Roland nodded once, then forgot him. Bran was wandering in a black dream, muttering words that made no sense. Darkness was nested in him, feeding on his spirit.

Roland was a warrior, not a healer, but Merlin had taught him much; and somehow, just then, he knew what he should do. He ran hands down the gaunt and shivering body. As he did it, he called the light to him: light of fire, light of stars and moon. Light within, too, through the burning glass of the amulet. What it drew from, he did not know, nor at the moment did he care.

It was as if the moon had come down to fill his hands. He poured it out over the dying man.

Behind him, someone's breath caught. He sat on his heels, rather surprised himself.

What the dark thing had taken, the light restored, slowly at first, then more swiftly. It was like rain on withered grass. The flesh returned to the bones. Awareness returned to the eyes, as Bran opened them, squinting at Roland. His voice was faint, but grew stronger with use. “Sir! Did I fall down? I don't remember—”

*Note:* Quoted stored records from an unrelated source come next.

/-- 1/z at the seams of [1, 2] (R232). -/
def recipNodes : List Nat :=
  [0x3F800000, 0x3F7C0FC1, 0x3F783E10, 0x3F74898D, 0x3F70F0F1, 0x3F6D7304, 0x3F6A0EA1, 0x3F66C2B4] ++
  [0x3F638E39, 0x3F607038, 0x3F5D67C9, 0x3F5A740E, 0x3F579436, 0x3F54C77B, 0x3F520D21, 0x3F4F6475] ++
  [0x3F4CCCCD, 0x3F4A4588, 0x3F47CE0C, 0x3F4565C8, 0x3F430C31, 0x3F40C0C1, 0x3F3E82FA, 0x3F3C5264] ++
  [0x3F3A2E8C, 0x3F381703, 0x3F360B61, 0x3F340B41, 0x3F321643, 0x3F302C0B, 0x3F2E4C41, 0x3F2C7692] ++
  [0x3F2AAAAB, 0x3F28E83F, 0x3F272F05, 0x3F257EB5, 0x3F23D70A, 0x3F2237C3, 0x3F20A0A1, 0x3F1F1166] ++
  [0x3F1D89D9, 0x3F1C09C1, 0x3F1A90E8, 0x3F191F1A, 0x3F17B426, 0x3F164FDA, 0x3F14F209, 0x3F139A86] ++
  [0x3F124925, 0x3F10FDBC, 0x3F0FB824, 0x3F0E7835, 0x3F0D3DCB, 0x3F0C08C1, 0x3F0AD8F3, 0x3F09AE41] ++
  [0x3F088889, 0x3F0767AB, 0x3F064B8A, 0x3F053408, 0x3F042108, 0x3F03126F, 0x3F020821, 0x3F010204] ++
  [0x3F000000]

/-- 1/z at the middles of the segments of [1, 2] (R232). -/
def recipMids : List Nat :=
  [0x3F7E03F8, 0x3F7A232D, 0x3F76603E, 0x3F72B9D6, 0x3F6F2EB7, 0x3F6BBDB3, 0x3F6865AC, 0x3F652598] ++
  [0x3F61FC78, 0x3F5EE95C, 0x3F5BEB62, 0x3F5901B2, 0x3F562B81, 0x3F53680D, 0x3F50B6A0, 0x3F4E168A] ++
  [0x3F4B8728, 0x3F4907DA, 0x3F46980C, 0x3F443730, 0x3F41E4BC, 0x3F3FA030, 0x3F3D6910, 0x3F3B3EE7] ++
  [0x3F392144, 0x3F370FBB, 0x3F3509E7, 0x3F330F63, 0x3F311FD4, 0x3F2F3ADE, 0x3F2D602B, 0x3F2B8F6A] ++
  [0x3F29C84A, 0x3F280A81, 0x3F2655C4, 0x3F24A9CF, 0x3F23065E, 0x3F216B31, 0x3F1FD80A, 0x3F1E4CAD] ++
  [0x3F1CC8E1, 0x3F1B4C70, 0x3F19D723, 0x3F1868C8, 0x3F17012E, 0x3F15A025, 0x3F144581, 0x3F12F114] ++
  [0x3F11A2B4, 0x3F105A38, 0x3F0F177A, 0x3F0DDA52, 0x3F0CA29C, 0x3F0B7034, 0x3F0A42F8, 0x3F091AC7] ++
  [0x3F07F781, 0x3F06D905, 0x3F05BF37, 0x3F04A9FA, 0x3F039930, 0x3F028CC0, 0x3F01848E, 0x3F008081]

/-- 1/√z at the seams of [1, 4] (R232). -/
def rsqrtNodes : List Nat :=
  [0x3F800000, 0x3F7C1764, 0x3F785B42, 0x3F74C867, 0x3F715BEF, 0x3F6E133E, 0x3F6AEBF5, 0x3F67E3ED] ++
  [0x3F64F92E, 0x3F6229ED, 0x3F5F7483, 0x3F5CD76E, 0x3F5A514A, 0x3F57E0CF, 0x3F5584CD, 0x3F533C2E] ++
  [0x3F5105EC, 0x3F4EE116, 0x3F4CCCCD, 0x3F4AC83F, 0x3F48D2AB, 0x3F46EB5A, 0x3F4511A3, 0x3F4344E6] ++
  [0x3F41848F, 0x3F3FD012, 0x3F3E26EB, 0x3F3C889F, 0x3F3AF4BA, 0x3F396ACE, 0x3F37EA74, 0x3F36734A] ++
  [0x3F3504F3, 0x3F32416A, 0x3F2F9D53, 0x3F2D166C, 0x3F2AAAAB, 0x3F285835, 0x3F261D5F, 0x3F23F8A2] ++
  [0x3F21E89B, 0x3F1FEC04, 0x3F1E01B3, 0x3F1C2896, 0x3F1A5FB2, 0x3F18A61F, 0x3F16FB06, 0x3F155DA2] ++
  [0x3F13CD3A, 0x3F124925, 0x3F10D0C3, 0x3F0F6381, 0x3F0E00D5, 0x3F0CA83F, 0x3F0B5948, 0x3F0A137D] ++
  [0x3F08D677, 0x3F07A1D2, 0x3F067532, 0x3F05503E, 0x3F0432A5, 0x3F031C1A, 0x3F020C52, 0x3F01030A] ++
  [0x3F000000]

/-- 1/√z at the middles of the segments of [1, 4] (R232). -/
def rsqrtMids : List Nat :=
  [0x3F7E05EC, 0x3F7A33F9, 0x3F768CDC, 0x3F730D8A, 0x3F6FB345, 0x3F6C7B90, 0x3F69642A, 0x3F666B02] ++
  [0x3F638E39, 0x3F60CC16, 0x3F5E2305, 0x3F5B9193, 0x3F59166B, 0x3F56B051, 0x3F545E22, 0x3F521ED0] ++
  [0x3F4FF162, 0x3F4DD4ED, 0x3F4BC89B, 0x3F49CBA2, 0x3F47DD45, 0x3F45FCD6, 0x3F4429AF, 0x3F426337] ++
  [0x3F40A8DE, 0x3F3EFA1C, 0x3F3D5671, 0x3F3BBD67, 0x3F3A2E8C, 0x3F38A975, 0x3F372DBF, 0x3F35BB09] ++
  [0x3F339F19, 0x3F30EB96, 0x3F2E565C, 0x3F2BDD46, 0x3F297E62, 0x3F2737F0, 0x3F250855, 0x3F22EE1D] ++
  [0x3F20E7F5, 0x3F1EF4A4, 0x3F1D130E, 0x3F1B422C, 0x3F19810C, 0x3F17CED0, 0x3F162AA9, 0x3F1493D9] ++
  [0x3F1309AF, 0x3F118B87, 0x3F1018C6, 0x3F0EB0E0, 0x3F0D534F, 0x3F0BFF97, 0x3F0AB544, 0x3F0973E8] ++
  [0x3F083B1E, 0x3F070A87, 0x3F05E1C7, 0x3F04C08B, 0x3F03A682, 0x3F029362, 0x3F0186E2, 0x3F0080C1]

/-- 1/(1 + e^−z) at the seams of [−16, 16] (R232). -/
def sigmoidNodes : List Nat :=
  [0x33F1AADC, 0x3447389A, 0x34A43AE2, 0x3507627D, 0x355F362C, 0x35B801BB, 0x3617B013, 0x367A172D] ++
  [0x36CE2A0F, 0x3729F3FB, 0x378C1A08, 0x37E6FC72, 0x383E6997, 0x389CF6C3, 0x3901637B, 0x39554F03] ++
  [0x39AFD1EF, 0x3A10E859, 0x3A6ED39C, 0x3AC4C351, 0x3B220BBC, 0x3B855ECA, 0x3BDB4FB4, 0x3C340294] ++
  [0x3C9357D1, 0x3CF02034, 0x3D4241A2, 0x3D9B5B89, 0x3DF420A9, 0x3E3ACDC2, 0x3E89B2B1, 0x3EC14D03] ++
  [0x3F000000, 0x3F1F597F, 0x3F3B26A8, 0x3F514C90, 0x3F617BEB, 0x3F6C948F, 0x3F73DBE6, 0x3F787EFE] ++
  [0x3F7B6541, 0x3F7D2FF6, 0x3F7E4961, 0x3F7EF542, 0x3F7F5DF4, 0x3F7F9D9E, 0x3F7FC44B, 0x3F7FDBC6] ++
  [0x3F7FEA06, 0x3F7FF2AB, 0x3F7FF7EA, 0x3F7FFB18, 0x3F7FFD06, 0x3F7FFE32, 0x3F7FFEE8, 0x3F7FFF56] ++
  [0x3F7FFF99, 0x3F7FFFC1, 0x3F7FFFDA, 0x3F7FFFE9, 0x3F7FFFF2, 0x3F7FFFF8, 0x3F7FFFFB, 0x3F7FFFFD] ++
  [0x3F7FFFFE]

/-- 1/(1 + e^−z) at the middles of the segments of [−16, 16] (R232). -/
def sigmoidMids : List Nat :=
  [0x341B274F, 0x347FCE10, 0x34D2E020, 0x352DD660, 0x358F4DFE, 0x35EC44EF, 0x3642C557, 0x36A08FA6] ++
  [0x37045C20, 0x375A3931, 0x37B3E4AD, 0x38144B7C, 0x38747DC5, 0x38C98A97, 0x392621E6, 0x3988F05F] ++
  [0x39E1BC65, 0x3A3A092D, 0x3A994A41, 0x3AFC8A7D, 0x3B4FECC9, 0x3BAB0D97, 0x3C0C8895, 0x3C666B21] ++
  [0x3CBC3B0A, 0x3D18E414, 0x3D761D6B, 0x3DC34695, 0x3E1799AF, 0x3E640B81, 0x3EA442B1, 0x3EE02A67] ++
  [0x3F0FEACD, 0x3F2DDEA8, 0x3F46FD20, 0x3F5A1994, 0x3F67972D, 0x3F709E29, 0x3F7671BF, 0x3F7A1E28] ++
  [0x3F7C6653, 0x3F7DCDDE, 0x3F7EA9E5, 0x3F7F3013, 0x3F7F81BB, 0x3F7FB35B, 0x3F7FD17E, 0x3F7FE3C8] ++
  [0x3F7FEEE2, 0x3F7FF59E, 0x3F7FF9B4, 0x3F7FFC2E, 0x3F7FFDAF, 0x3F7FFE98, 0x3F7FFF26, 0x3F7FFF7C] ++
  [0x3F7FFFB0, 0x3F7FFFCF, 0x3F7FFFE2, 0x3F7FFFEE, 0x3F7FFFF5, 0x3F7FFFF9, 0x3F7FFFFC, 0x3F7FFFFE]

/-- tanh z at the seams of [0, 8] (R232). -/
def tanhNodes : List Nat :=
  [0x00000000, 0x3DFEACC9, 0x3E7ACBF5, 0x3EB77A9F, 0x3EEC9A9F, 0x3F0DFA3F, 0x3F22991F, 0x3F343328] ++
  [0x3F42F7D6, 0x3F4F2E5B, 0x3F59291E, 0x3F613C53, 0x3F67B7CC, 0x3F6CE37D, 0x3F70FDFD, 0x3F743C4F] ++
  [0x3F76CA83, 0x3F78CCA7, 0x3F7A5FEB, 0x3F7B9BBB, 0x3F7C92C1, 0x3F7D53CA, 0x3F7DEA85, 0x3F7E6026] ++
  [0x3F7EBBE9, 0x3F7F0376, 0x3F7F3B3D, 0x3F7F66B6, 0x3F7F8896, 0x3F7FA2FB, 0x3F7FB78C, 0x3F7FC791] ++
  [0x3F7FD40C, 0x3F7FDDC4, 0x3F7FE556, 0x3F7FEB3C, 0x3F7FEFD4, 0x3F7FF367, 0x3F7FF631, 0x3F7FF85C] ++
  [0x3F7FFA0D, 0x3F7FFB5E, 0x3F7FFC64, 0x3F7FFD30, 0x3F7FFDD0, 0x3F7FFE4C, 0x3F7FFEAC, 0x3F7FFEF7] ++
  [0x3F7FFF32, 0x3F7FFF5F, 0x3F7FFF83, 0x3F7FFF9F, 0x3F7FFFB4, 0x3F7FFFC5, 0x3F7FFFD2, 0x3F7FFFDC] ++
  [0x3F7FFFE4, 0x3F7FFFEA, 0x3F7FFFEF, 0x3F7FFFF3, 0x3F7FFFF6, 0x3F7FFFF8, 0x3F7FFFFA, 0x3F7FFFFB] ++
  [0x3F7FFFFC]

/-- tanh z at the middles of the segments of [0, 8] (R232). -/
def tanhMids : List Nat :=
  [0x3D7FAACD, 0x3E3DC7FD, 0x3E9AFCC5, 0x3ED2B94F, 0x3F028438, 0x3F18ABF0, 0x3F2BC480, 0x3F3BEC1C] ++
  [0x3F495FDA, 0x3F546DE6, 0x3F5D6A85, 0x3F64A852, 0x3F6A737A, 0x3F6F0F5B, 0x3F72B5B8, 0x3F7596FF] ++
  [0x3F77DB1E, 0x3F79A28F, 0x3F7B077E, 0x3F7C1ED6, 0x3F7CF939, 0x3F7DA3D0, 0x3F7E28FB, 0x3F7E90E0] ++
  [0x3F7EE1E8, 0x3F7F2115, 0x3F7F5254, 0x3F7F78B4, 0x3F7F969B, 0x3F7FADE8, 0x3F7FC00E, 0x3F7FCE32] ++
  [0x3F7FD935, 0x3F7FE1C9, 0x3F7FE878, 0x3F7FEDAC, 0x3F7FF1BA, 0x3F7FF4E2, 0x3F7FF758, 0x3F7FF942] ++
  [0x3F7FFAC0, 0x3F7FFBE9, 0x3F7FFCD1, 0x3F7FFD85, 0x3F7FFE11, 0x3F7FFE7F, 0x3F7FFED4, 0x3F7FFF16] ++
  [0x3F7FFF4A, 0x3F7FFF72, 0x3F7FFF92, 0x3F7FFFAA, 0x3F7FFFBD, 0x3F7FFFCC, 0x3F7FFFD7, 0x3F7FFFE0] ++
  [0x3F7FFFE7, 0x3F7FFFED, 0x3F7FFFF1, 0x3F7FFFF4, 0x3F7FFFF7, 0x3F7FFFF9, 0x3F7FFFFB, 0x3F7FFFFC]

/-- ½(1 + tanh(√(2/π)(z + 0.044715 z³))) at the seams of [−8, 8] (R232). -/
def geluNodes : List Nat :=
  [0x1BEAD144, 0x1E971B21, 0x211E0D6B, 0x23874223, 0x25BEAE23, 0x27DEE539, 0x29D97F89, 0x2BB259BE] ++
  [0x2D7773FC, 0x2F1233F0, 0x3094200E, 0x320188F8, 0x3344DD22, 0x3482DC66, 0x3599358C, 0x369F064D] ++
  [0x37935102, 0x38753AB3, 0x39389BCD, 0x39FD0CCB, 0x3A9EEB8B, 0x3B380D67, 0x3BC5B666, 0x3C4612F4] ++
  [0x3CB9F7C5, 0x3D2451A5, 0x3D891E47, 0x3DD8BCAF, 0x3E229E91, 0x3E682918, 0x3E9DFD26, 0x3ECD7702] ++
  [0x3F000000, 0x3F19447F, 0x3F31016D, 0x3F45F5BA, 0x3F57585C, 0x3F64E86A, 0x3F6EDC37, 0x3F75BAE6] ++
  [0x3F7A3042, 0x3F7CE7B4, 0x3F7E7493, 0x3F7F47F3, 0x3F7FB08A, 0x3F7FE05E, 0x3F7FF476, 0x3F7FFC2B] ++
  [0x3F7FFED9, 0x3F7FFFB0, 0x3F7FFFED, 0x3F7FFFFC, 0x3F7FFFFF, 0x3F800000, 0x3F800000, 0x3F800000] ++
  [0x3F800000, 0x3F800000, 0x3F800000, 0x3F800000, 0x3F800000, 0x3F800000, 0x3F800000, 0x3F800000] ++
  [0x3F800000]

/-- ½(1 + tanh(√(2/π)(z + 0.044715 z³))) at the middles of the segments of [−8, 8] (R232). -/
def geluMids : List Nat :=
  [0x1D416520, 0x1FE032CC, 0x2253F05A, 0x24A47821, 0x26D2F483, 0x28E11D1B, 0x2AC932E6, 0x2C979F8F] ++
  [0x2E41FB0D, 0x2FD411D0, 0x314772D4, 0x32A27357, 0x33E6B835, 0x350FCD62, 0x361E640B, 0x371B2F70] ++
  [0x3808273C, 0x38D75E96, 0x399A9282, 0x3A4AA885, 0x3AF43D3F, 0x3B881D32, 0x3C0D1CB7, 0x3C88C76F] ++
  [0x3CF90A80, 0x3D55C2C8, 0x3DAD89DB, 0x3E05991A, 0x3E437E3B, 0x3E883734, 0x3EB52B4C, 0x3EE688CB] ++
  [0x3F0CBB9A, 0x3F256A5A, 0x3F3BE466, 0x3F4F2071, 0x3F5E99B9, 0x3F6A4EC5, 0x3F72A3D4, 0x3F7837AC] ++
  [0x3F7BB9C5, 0x3F7DCB8D, 0x3F7EEFC6, 0x3F7F85E1, 0x3F7FCD56, 0x3F7FECAE, 0x3F7FF945, 0x3F7FFDDF] ++
  [0x3F7FFF65, 0x3F7FFFD8, 0x3F7FFFF7, 0x3F7FFFFE, 0x3F800000, 0x3F800000, 0x3F800000, 0x3F800000] ++
  [0x3F800000, 0x3F800000, 0x3F800000, 0x3F800000, 0x3F800000, 0x3F800000, 0x3F800000, 0x3F800000]

/-- sin πz at the seams of [0, ½] (R232). -/
def sinpiNodes : List Nat :=
  [0x00000000, 0x3D48FB30, 0x3DC8BD36, 0x3E164083, 0x3E47C5C2, 0x3E78CFCC, 0x3E94A031, 0x3EAC7CD4] ++
  [0x3EC3EF15, 0x3EDAE880, 0x3EF15AEA, 0x3F039C3D, 0x3F0E39DA, 0x3F187FC0, 0x3F226799, 0x3F2BEB4A] ++
  [0x3F3504F3, 0x3F3DAEF9, 0x3F45E403, 0x3F4D9F02, 0x3F54DB31, 0x3F5B941A, 0x3F61C598, 0x3F676BD8] ++
  [0x3F6C835E, 0x3F710908, 0x3F74FA0B, 0x3F7853F8, 0x3F7B14BE, 0x3F7D3AAC, 0x3F7EC46D, 0x3F7FB10F] ++
  [0x3F800000]

/-- sin πz at the middles of the segments of [0, ½] (R232). -/
def sinpiMids : List Nat :=
  [0x3CC90AB0, 0x3D96A905, 0x3DFAB273, 0x3E2F10A2, 0x3E605C13, 0x3E888E93, 0x3EA09AE5, 0x3EB8442A] ++
  [0x3ECF7BCA, 0x3EE63375, 0x3EFC5D27, 0x3F08F59B, 0x3F13682A, 0x3F1D7FD1, 0x3F273656, 0x3F3085BB] ++
  [0x3F396842, 0x3F41D870, 0x3F49D112, 0x3F514D3D, 0x3F584853, 0x3F5EBE05, 0x3F64AA59, 0x3F6A09A7] ++
  [0x3F6ED89E, 0x3F731447, 0x3F76BA07, 0x3F79C79D, 0x3F7C3B28, 0x3F7E1324, 0x3F7F4E6D, 0x3F7FEC43]

/-- √z at the seams of [1, 4] (R232). -/
def sqrtNodes : List Nat :=
  [0x3F800000, 0x3F81FC10, 0x3F83F07B, 0x3F85DD98, 0x3F87C3B6, 0x3F89A320, 0x3F8B7C1A, 0x3F8D4EE4] ++
  [0x3F8F1BBD, 0x3F90E2DC, 0x3F92A476, 0x3F9460BE, 0x3F9617E3, 0x3F97CA11, 0x3F997774, 0x3F9B2032] ++
  [0x3F9CC471, 0x3F9E6455, 0x3FA00000, 0x3FA19792, 0x3FA32B2B, 0x3FA4BAE7, 0x3FA646E1, 0x3FA7CF36] ++
  [0x3FA953FD, 0x3FAAD550, 0x3FAC5345, 0x3FADCDF3, 0x3FAF456F, 0x3FB0B9CC, 0x3FB22B20, 0x3FB3997C] ++
  [0x3FB504F3, 0x3FB7D375, 0x3FBA9728, 0x3FBD5087, 0x3FC00000, 0x3FC2A5FE, 0x3FC542E1, 0x3FC7D706] ++
  [0x3FCA62C2, 0x3FCCE665, 0x3FCF623A, 0x3FD1D689, 0x3FD44395, 0x3FD6A99B, 0x3FD908D9, 0x3FDB6186] ++
  [0x3FDDB3D7, 0x3FE00000, 0x3FE24630, 0x3FE48695, 0x3FE6C15A, 0x3FE8F6A9, 0x3FEB26A9, 0x3FED517F] ++
  [0x3FEF7751, 0x3FF1983E, 0x3FF3B46A, 0x3FF5CBF2, 0x3FF7DEF6, 0x3FF9ED91, 0x3FFBF7DF, 0x3FFDFDFC] ++
  [0x40000000]

/-- √z at the middles of the segments of [1, 4] (R232). -/
def sqrtMids : List Nat :=
  [0x3F80FF02, 0x3F82F734, 0x3F84E7EE, 0x3F86D182, 0x3F88B43D, 0x3F8A9067, 0x3F8C6641, 0x3F8E360B] ++
  [0x3F900000, 0x3F91C456, 0x3F938341, 0x3F953CF2, 0x3F96F196, 0x3F98A15A, 0x3F9A4C65, 0x3F9BF2DF] ++
  [0x3F9D94EC, 0x3F9F32AF, 0x3FA0CC4A, 0x3FA261DC, 0x3FA3F383, 0x3FA5815A, 0x3FA70B7F, 0x3FA8920A] ++
  [0x3FAA1514, 0x3FAB94B5, 0x3FAD1104, 0x3FAE8A16, 0x3FB00000, 0x3FB172D6, 0x3FB2E2AC, 0x3FB44F93] ++
  [0x3FB66D96, 0x3FB936A1, 0x3FBBF51B, 0x3FBEA979, 0x3FC15428, 0x3FC3F58D, 0x3FC68E06, 0x3FC91DEC] ++
  [0x3FCBA592, 0x3FCE2545, 0x3FD09D4E, 0x3FD30DF3, 0x3FD57775, 0x3FD7DA10, 0x3FDA35FE, 0x3FDC8B77] ++
  [0x3FDEDAAE, 0x3FE123D4, 0x3FE36719, 0x3FE5A4A9, 0x3FE7DCAE, 0x3FEA0F50, 0x3FEC3CB7, 0x3FEE6507] ++
  [0x3FF08862, 0x3FF2A6EA, 0x3FF4C0C0, 0x3FF6D603, 0x3FF8E6CE, 0x3FFAF340, 0x3FFCFB72, 0x3FFEFF7F]

/-- A segment: y0, y1 and d (R231). -/
structure Segment where
  y0 : FVal
  y1 : FVal
  d : FVal
  deriving DecidableEq, Repr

“You drank enough ale to drown an ox,” Roland said, cuffing him very lightly. “Here, Cait has a posset for you. Drink it and sleep. You should be well enough by the time you wake.”

Bran was amenable to that gentle bullying. While they were all intent on him, Roland left them. He passed through Marric's wards as they rose, a tightening on the surface of the skin, a shiver beneath it. He could almost see the shimmer of the wall the bogle had built about the camp.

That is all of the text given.